§ The data:
-- ==== Sys2Proof/Machine/Core.lean ====
section
/-! DEFINITION. The machine as the host runs it. -/

def Sys2Proof.core : Host.Core := { State := Sys2Proof.Machine.State, Fault := Sys2Proof.Machine.Fault, Refusal := Sys2Proof.Machine.Refusal, step := Sys2Proof.Machine.step, reset := Sys2Proof.Machine.State.reset }
end

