-- ==== Sys2Proof/Laws/Bits.lean ====
section
/-! SUPPORT. Bytes and addresses as numbers (20_memory R74). -/

namespace Sys2Proof.Machine

theorem joinBytes_toNat (hi lo : Byte) : (joinBytes hi lo).toNat = hi.toNat * 256 + lo.toNat := by
  have h : (joinBytes hi lo).toNat = hi.toNat <<< 8 ||| lo.toNat := BitVec.toNat_append hi lo
  rw [h, ← Nat.shiftLeft_add_eq_or_of_lt lo.isLt, Nat.shiftLeft_eq]

theorem loByte_toNat (a : Addr) : (loByte a).toNat = a.toNat % 256 := by
  simp [loByte]

theorem hiByte_toNat (a : Addr) : (hiByte a).toNat = a.toNat / 256 := by
  simp [hiByte, Nat.shiftRight_eq_div_pow]
  omega

theorem zext16_toNat (b : Byte) : (zext16 b).toNat = b.toNat := by
  simp [zext16]
  omega

@[simp] theorem joinBytes_hiByte_loByte (a : Addr) : joinBytes (hiByte a) (loByte a) = a := by
  apply BitVec.eq_of_toNat_eq
  rw [joinBytes_toNat, hiByte_toNat, loByte_toNat]
  omega

@[simp] theorem hiByte_joinBytes (hi lo : Byte) : hiByte (joinBytes hi lo) = hi := by
  apply BitVec.eq_of_toNat_eq
  rw [hiByte_toNat, joinBytes_toNat]
  omega

@[simp] theorem loByte_joinBytes (hi lo : Byte) : loByte (joinBytes hi lo) = lo := by
  apply BitVec.eq_of_toNat_eq
  rw [loByte_toNat, joinBytes_toNat]
  omega

/-- An offset in the range of 30_encoding R145 survives its byte. -/
theorem offsetByte_toInt {off : Int} (h : offsetFits off = true) : (offsetByte off).toInt = off := by
  simp only [offsetFits, Bool.and_eq_true, decide_eq_true_eq] at h
  rw [offsetByte, BitVec.toInt_ofInt]
  exact Int.bmod_eq_of_le (by omega) (by omega)

@[simp] theorem offsetByte_ofByte (b : Byte) : offsetByte b.toInt = b := BitVec.ofInt_toInt

/-- The offset an instruction byte stands for is in range. -/
@[simp] theorem offsetFits_ofByte (b : Byte) : offsetFits b.toInt = true := by
  have h : ∀ b : Byte, offsetFits b.toInt = true := by decide +kernel
  exact h b

/-- A stack address lies in page 1. -/
theorem stackAddr_toNat (sp : Byte) : (stackAddr sp).toNat = 0x0100 + sp.toNat := by
  have h : ∀ b : Byte, (stackAddr b).toNat = 0x0100 + b.toNat := by decide +kernel
  exact h sp

end Sys2Proof.Machine
end

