/-! Fields after an event. -/

@[simp] theorem State.idle_a (s : State) : s.idle.a = s.a := rfl
@[simp] theorem State.idle_x (s : State) : s.idle.x = s.x := rfl
@[simp] theorem State.idle_y (s : State) : s.idle.y = s.y := rfl
@[simp] theorem State.idle_sp (s : State) : s.idle.sp = s.sp := rfl
@[simp] theorem State.idle_pc (s : State) : s.idle.pc = s.pc := rfl
@[simp] theorem State.idle_p (s : State) : s.idle.p = s.p := rfl
@[simp] theorem State.idle_waiting (s : State) : s.idle.waiting = s.waiting := rfl
@[simp] theorem State.idle_stopped (s : State) : s.idle.stopped = s.stopped := rfl
@[simp] theorem State.idle_bus (s : State) : s.idle.bus = s.bus := rfl
@[simp] theorem State.idle_reserved (s : State) : s.idle.reserved = s.reserved := rfl
@[simp] theorem State.idle_opcode5C (s : State) : s.idle.opcode5C = s.opcode5C := rfl
@[simp] theorem State.idle_agents (s : State) : s.idle.agents = s.agents := rfl
@[simp] theorem State.idle_resetRequest (s : State) : s.idle.resetRequest = s.resetRequest := rfl
@[simp] theorem State.readEvent_a (s : State) (k : ReadKind) (b : Addr) : (s.readEvent k b).a = s.a := rfl
@[simp] theorem State.readEvent_x (s : State) (k : ReadKind) (b : Addr) : (s.readEvent k b).x = s.x := rfl
@[simp] theorem State.readEvent_y (s : State) (k : ReadKind) (b : Addr) : (s.readEvent k b).y = s.y := rfl
@[simp] theorem State.readEvent_sp (s : State) (k : ReadKind) (b : Addr) : (s.readEvent k b).sp = s.sp := rfl
@[simp] theorem State.readEvent_pc (s : State) (k : ReadKind) (b : Addr) : (s.readEvent k b).pc = s.pc := rfl
@[simp] theorem State.readEvent_p (s : State) (k : ReadKind) (b : Addr) : (s.readEvent k b).p = s.p := rfl
@[simp] theorem State.readEvent_waiting (s : State) (k : ReadKind) (b : Addr) : (s.readEvent k b).waiting = s.waiting := rfl
@[simp] theorem State.readEvent_stopped (s : State) (k : ReadKind) (b : Addr) : (s.readEvent k b).stopped = s.stopped := rfl
@[simp] theorem State.readEvent_bus (s : State) (k : ReadKind) (b : Addr) : (s.readEvent k b).bus = s.bus := rfl
@[simp] theorem State.readEvent_reserved (s : State) (k : ReadKind) (b : Addr) : (s.readEvent k b).reserved = s.reserved := rfl
@[simp] theorem State.readEvent_opcode5C (s : State) (k : ReadKind) (b : Addr) : (s.readEvent k b).opcode5C = s.opcode5C := rfl
@[simp] theorem State.readEvent_agents (s : State) (k : ReadKind) (b : Addr) : (s.readEvent k b).agents = s.agents := rfl
@[simp] theorem State.readEvent_resetRequest (s : State) (k : ReadKind) (b : Addr) : (s.readEvent k b).resetRequest = s.resetRequest := rfl
@[simp] theorem State.fetchByte_a (s : State) (v : Byte) : (s.fetchByte v).a = s.a := rfl
@[simp] theorem State.fetchByte_x (s : State) (v : Byte) : (s.fetchByte v).x = s.x := rfl
@[simp] theorem State.fetchByte_y (s : State) (v : Byte) : (s.fetchByte v).y = s.y := rfl
@[simp] theorem State.fetchByte_sp (s : State) (v : Byte) : (s.fetchByte v).sp = s.sp := rfl
@[simp] theorem State.fetchByte_pc (s : State) (v : Byte) : (s.fetchByte v).pc = s.pc + 1 := rfl
@[simp] theorem State.fetchByte_p (s : State) (v : Byte) : (s.fetchByte v).p = s.p := rfl
@[simp] theorem State.fetchByte_waiting (s : State) (v : Byte) : (s.fetchByte v).waiting = s.waiting := rfl
@[simp] theorem State.fetchByte_stopped (s : State) (v : Byte) : (s.fetchByte v).stopped = s.stopped := rfl
@[simp] theorem State.fetchByte_bus (s : State) (v : Byte) : (s.fetchByte v).bus = s.bus := rfl
@[simp] theorem State.fetchByte_reserved (s : State) (v : Byte) : (s.fetchByte v).reserved = s.reserved := rfl
@[simp] theorem State.fetchByte_opcode5C (s : State) (v : Byte) : (s.fetchByte v).opcode5C = s.opcode5C := rfl
@[simp] theorem State.fetchByte_agents (s : State) (v : Byte) : (s.fetchByte v).agents = s.agents := rfl
@[simp] theorem State.fetchByte_resetRequest (s : State) (v : Byte) : (s.fetchByte v).resetRequest = s.resetRequest := rfl
@[simp] theorem State.writeEvent_a (s : State) (k : WriteKind) (b : Addr) (v : Byte) : (s.writeEvent k b v).a = s.a := rfl
@[simp] theorem State.writeEvent_x (s : State) (k : WriteKind) (b : Addr) (v : Byte) : (s.writeEvent k b v).x = s.x := rfl
@[simp] theorem State.writeEvent_y (s : State) (k : WriteKind) (b : Addr) (v : Byte) : (s.writeEvent k b v).y = s.y := rfl
@[simp] theorem State.writeEvent_sp (s : State) (k : WriteKind) (b : Addr) (v : Byte) : (s.writeEvent k b v).sp = s.sp := rfl
@[simp] theorem State.writeEvent_pc (s : State) (k : WriteKind) (b : Addr) (v : Byte) : (s.writeEvent k b v).pc = s.pc := rfl
@[simp] theorem State.writeEvent_p (s : State) (k : WriteKind) (b : Addr) (v : Byte) : (s.writeEvent k b v).p = s.p := rfl
@[simp] theorem State.writeEvent_waiting (s : State) (k : WriteKind) (b : Addr) (v : Byte) : (s.writeEvent k b v).waiting = s.waiting := rfl
@[simp] theorem State.writeEvent_stopped (s : State) (k : WriteKind) (b : Addr) (v : Byte) : (s.writeEvent k b v).stopped = s.stopped := rfl
@[simp] theorem State.writeEvent_bus (s : State) (k : WriteKind) (b : Addr) (v : Byte) : (s.writeEvent k b v).bus = s.bus.write b v := rfl
@[simp] theorem State.writeEvent_reserved (s : State) (k : WriteKind) (b : Addr) (v : Byte) : (s.writeEvent k b v).reserved = s.reserved := rfl
@[simp] theorem State.writeEvent_opcode5C (s : State) (k : WriteKind) (b : Addr) (v : Byte) : (s.writeEvent k b v).opcode5C = s.opcode5C := rfl
@[simp] theorem State.writeEvent_agents (s : State) (k : WriteKind) (b : Addr) (v : Byte) : (s.writeEvent k b v).agents = s.agents := rfl
@[simp] theorem State.writeEvent_resetRequest (s : State) (k : WriteKind) (b : Addr) (v : Byte) : (s.writeEvent k b v).resetRequest = s.resetRequest := rfl
@[simp] theorem State.push_a (s : State) (v : Byte) : (s.push v).a = s.a := rfl
@[simp] theorem State.push_x (s : State) (v : Byte) : (s.push v).x = s.x := rfl
@[simp] theorem State.push_y (s : State) (v : Byte) : (s.push v).y = s.y := rfl
@[simp] theorem State.push_sp (s : State) (v : Byte) : (s.push v).sp = s.sp - 1 := rfl
@[simp] theorem State.push_pc (s : State) (v : Byte) : (s.push v).pc = s.pc := rfl
@[simp] theorem State.push_p (s : State) (v : Byte) : (s.push v).p = s.p := rfl
@[simp] theorem State.push_waiting (s : State) (v : Byte) : (s.push v).waiting = s.waiting := rfl
@[simp] theorem State.push_stopped (s : State) (v : Byte) : (s.push v).stopped = s.stopped := rfl
@[simp] theorem State.push_bus (s : State) (v : Byte) : (s.push v).bus = s.bus.write (stackAddr s.sp) v := rfl
@[simp] theorem State.push_reserved (s : State) (v : Byte) : (s.push v).reserved = s.reserved := rfl
@[simp] theorem State.push_opcode5C (s : State) (v : Byte) : (s.push v).opcode5C = s.opcode5C := rfl
@[simp] theorem State.push_agents (s : State) (v : Byte) : (s.push v).agents = s.agents := rfl
@[simp] theorem State.push_resetRequest (s : State) (v : Byte) : (s.push v).resetRequest = s.resetRequest := rfl
@[simp] theorem State.pull_a (s : State) : s.pull.a = s.a := rfl
@[simp] theorem State.pull_x (s : State) : s.pull.x = s.x := rfl
@[simp] theorem State.pull_y (s : State) : s.pull.y = s.y := rfl
@[simp] theorem State.pull_sp (s : State) : s.pull.sp = s.sp + 1 := rfl
@[simp] theorem State.pull_pc (s : State) : s.pull.pc = s.pc := rfl
@[simp] theorem State.pull_p (s : State) : s.pull.p = s.p := rfl
@[simp] theorem State.pull_waiting (s : State) : s.pull.waiting = s.waiting := rfl
@[simp] theorem State.pull_stopped (s : State) : s.pull.stopped = s.stopped := rfl
@[simp] theorem State.pull_bus (s : State) : s.pull.bus = s.bus := rfl
@[simp] theorem State.pull_reserved (s : State) : s.pull.reserved = s.reserved := rfl
@[simp] theorem State.pull_opcode5C (s : State) : s.pull.opcode5C = s.opcode5C := rfl
@[simp] theorem State.pull_agents (s : State) : s.pull.agents = s.agents := rfl
@[simp] theorem State.pull_resetRequest (s : State) : s.pull.resetRequest = s.resetRequest := rfl
@[simp] theorem State.opcode_a (s : State) (v : Byte) : (s.opcode v).a = s.a := rfl
@[simp] theorem State.opcode_x (s : State) (v : Byte) : (s.opcode v).x = s.x := rfl
@[simp] theorem State.opcode_y (s : State) (v : Byte) : (s.opcode v).y = s.y := rfl
@[simp] theorem State.opcode_sp (s : State) (v : Byte) : (s.opcode v).sp = s.sp := rfl
@[simp] theorem State.opcode_pc (s : State) (v : Byte) : (s.opcode v).pc = s.pc + 1 := rfl
@[simp] theorem State.opcode_p (s : State) (v : Byte) : (s.opcode v).p = s.p := rfl
@[simp] theorem State.opcode_waiting (s : State) (v : Byte) : (s.opcode v).waiting = s.waiting := rfl
@[simp] theorem State.opcode_stopped (s : State) (v : Byte) : (s.opcode v).stopped = s.stopped := rfl
@[simp] theorem State.opcode_bus (s : State) (v : Byte) : (s.opcode v).bus = s.bus := rfl
@[simp] theorem State.opcode_reserved (s : State) (v : Byte) : (s.opcode v).reserved = s.reserved := rfl
@[simp] theorem State.opcode_opcode5C (s : State) (v : Byte) : (s.opcode v).opcode5C = s.opcode5C := rfl
@[simp] theorem State.opcode_agents (s : State) (v : Byte) : (s.opcode v).agents = s.agents := rfl
@[simp] theorem State.opcode_resetRequest (s : State) (v : Byte) : (s.opcode v).resetRequest = s.resetRequest := rfl
@[simp] theorem State.edgeCheck_a (s : State) (k : Nat) : (s.edgeCheck k).a = s.a := rfl
@[simp] theorem State.edgeCheck_x (s : State) (k : Nat) : (s.edgeCheck k).x = s.x := rfl
@[simp] theorem State.edgeCheck_y (s : State) (k : Nat) : (s.edgeCheck k).y = s.y := rfl
@[simp] theorem State.edgeCheck_sp (s : State) (k : Nat) : (s.edgeCheck k).sp = s.sp := rfl
@[simp] theorem State.edgeCheck_pc (s : State) (k : Nat) : (s.edgeCheck k).pc = s.pc := rfl
@[simp] theorem State.edgeCheck_p (s : State) (k : Nat) : (s.edgeCheck k).p = s.p := rfl
@[simp] theorem State.edgeCheck_waiting (s : State) (k : Nat) : (s.edgeCheck k).waiting = s.waiting := rfl
@[simp] theorem State.edgeCheck_stopped (s : State) (k : Nat) : (s.edgeCheck k).stopped = s.stopped := rfl
@[simp] theorem State.edgeCheck_bus (s : State) (k : Nat) : (s.edgeCheck k).bus = s.bus := rfl
@[simp] theorem State.edgeCheck_reserved (s : State) (k : Nat) : (s.edgeCheck k).reserved = s.reserved := rfl
@[simp] theorem State.edgeCheck_opcode5C (s : State) (k : Nat) : (s.edgeCheck k).opcode5C = s.opcode5C := rfl
@[simp] theorem State.edgeCheck_agents (s : State) (k : Nat) : (s.edgeCheck k).agents = s.agents := rfl
@[simp] theorem State.edgeCheck_resetRequest (s : State) (k : Nat) : (s.edgeCheck k).resetRequest = s.resetRequest := rfl
@[simp] theorem State.standardSample_a (s : State) : s.standardSample.a = s.a := rfl
@[simp] theorem State.standardSample_x (s : State) : s.standardSample.x = s.x := rfl
@[simp] theorem State.standardSample_y (s : State) : s.standardSample.y = s.y := rfl
@[simp] theorem State.standardSample_sp (s : State) : s.standardSample.sp = s.sp := rfl
@[simp] theorem State.standardSample_pc (s : State) : s.standardSample.pc = s.pc := rfl
@[simp] theorem State.standardSample_p (s : State) : s.standardSample.p = s.p := rfl
@[simp] theorem State.standardSample_waiting (s : State) : s.standardSample.waiting = s.waiting := rfl
@[simp] theorem State.standardSample_stopped (s : State) : s.standardSample.stopped = s.stopped := rfl
@[simp] theorem State.standardSample_bus (s : State) : s.standardSample.bus = s.bus := rfl
@[simp] theorem State.standardSample_reserved (s : State) : s.standardSample.reserved = s.reserved := rfl
@[simp] theorem State.standardSample_opcode5C (s : State) : s.standardSample.opcode5C = s.opcode5C := rfl
@[simp] theorem State.standardSample_agents (s : State) : s.standardSample.agents = s.agents := rfl
@[simp] theorem State.standardSample_resetRequest (s : State) : s.standardSample.resetRequest = s.resetRequest := rfl

/-! The inputs after an event. -/

@[simp] theorem State.idle_linesAt (s : State) (k : Nat) :
    s.idle.linesAt k = s.linesAt (k + 1) := by
  simp [State.idle]

@[simp] theorem State.readEvent_linesAt (s : State) (m : ReadKind) (b : Addr) (k : Nat) :
    (s.readEvent m b).linesAt k = s.linesAt (k + 1) := by
  simp [State.readEvent]

@[simp] theorem State.fetchByte_linesAt (s : State) (v : Byte) (k : Nat) :
    (s.fetchByte v).linesAt k = s.linesAt (k + 1) := by
  simp [State.fetchByte]

@[simp] theorem State.writeEvent_linesAt (s : State) (m : WriteKind) (b : Addr) (v : Byte) (k : Nat) :
    (s.writeEvent m b v).linesAt k = s.linesAt (k + 1) := by
  simp [State.writeEvent]

@[simp] theorem State.push_linesAt (s : State) (v : Byte) (k : Nat) :
    (s.push v).linesAt k = s.linesAt (k + 1) := by
  simp [State.push, State.writeEvent]

@[simp] theorem State.pull_linesAt (s : State) (k : Nat) :
    s.pull.linesAt k = s.linesAt (k + 1) := by
  simp [State.pull, State.readEvent]

@[simp] theorem State.opcode_linesAt (s : State) (v : Byte) (k : Nat) :
    (s.opcode v).linesAt k = s.linesAt (k + 1) := by
  simp [State.opcode, State.fetchByte]

/-- A byte read later is the byte of the same bus at the shifted event. -/
theorem Clock.byteAt {i : Bool} {s u : State} {evs : List Event} (h : Clock i s u evs) (hb : u.bus = s.bus) (k : Nat)
    (a : Addr) : u.byteAt k a = s.byteAt (k + evs.length) a := by
  simp only [State.byteAt, hb, h.lines]

/-! ### The interrupt sample -/

theorem State.samplesOf_getD (s : State) (i : Bool) {n k : Nat} (h1 : 1 ≤ k) (h2 : k ≤ n) :
    (s.samplesOf i n).getD (k - 1) false = s.sampleAfter i k := by
  have h3 : k - 1 < n := by omega
  have h4 : k - 1 + 1 = k := by omega
  simp [State.samplesOf, h3, h4]

@[simp] theorem State.samplesOf_length (s : State) (i : Bool) (n : Nat) : (s.samplesOf i n).length = n := by
  simp [State.samplesOf]

/-- EdgeCheck(k) of a step whose events so far are `evs`, all with I equal to `i` (41_accessors R213). -/
theorem Clock.edgeCheck_pending {i : Bool} {s u : State} {evs : List Event} (h : Clock i s u evs) (hs : s.samples = [])
    {k : Nat} (h1 : 1 ≤ k) (h2 : k ≤ evs.length) : (u.edgeCheck k).pending = (s.pending || s.sampleAfter i k) := by
  simp only [State.edgeCheck, State.setPending_pending, h.pending, h.samples, hs, List.nil_append,
    State.samplesOf_getD s i h1 h2]

/-- The standard sample of a step whose events are `evs`, all with I equal to `i` (41_accessors R214). -/
theorem Clock.standardSample_pending {i : Bool} {s u : State} {evs : List Event} (h : Clock i s u evs)
    (hs : s.samples = []) (hn : 1 ≤ evs.length) :
    u.standardSample.pending = (s.pending || s.sampleAfter i (max (evs.length - 1) 1)) := by
  have hl : u.samples.length = evs.length := by rw [h.samples, hs]; simp
  simp only [State.standardSample, hl]
  exact h.edgeCheck_pending hs (by omega) (by omega)

/-! ### The inputs do not depend on the observations -/

@[simp] theorem State.beginStep_prevAfter (s : State) (o : StepOutcome) (k : Nat) :
    (s.beginStep o).prevAfter k = s.prevAfter k := by
  cases k <;> rfl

§ Task goal:
How many of the lines in the records include the string "List"? Reply with the number alone.

§ Output of the exercise:
4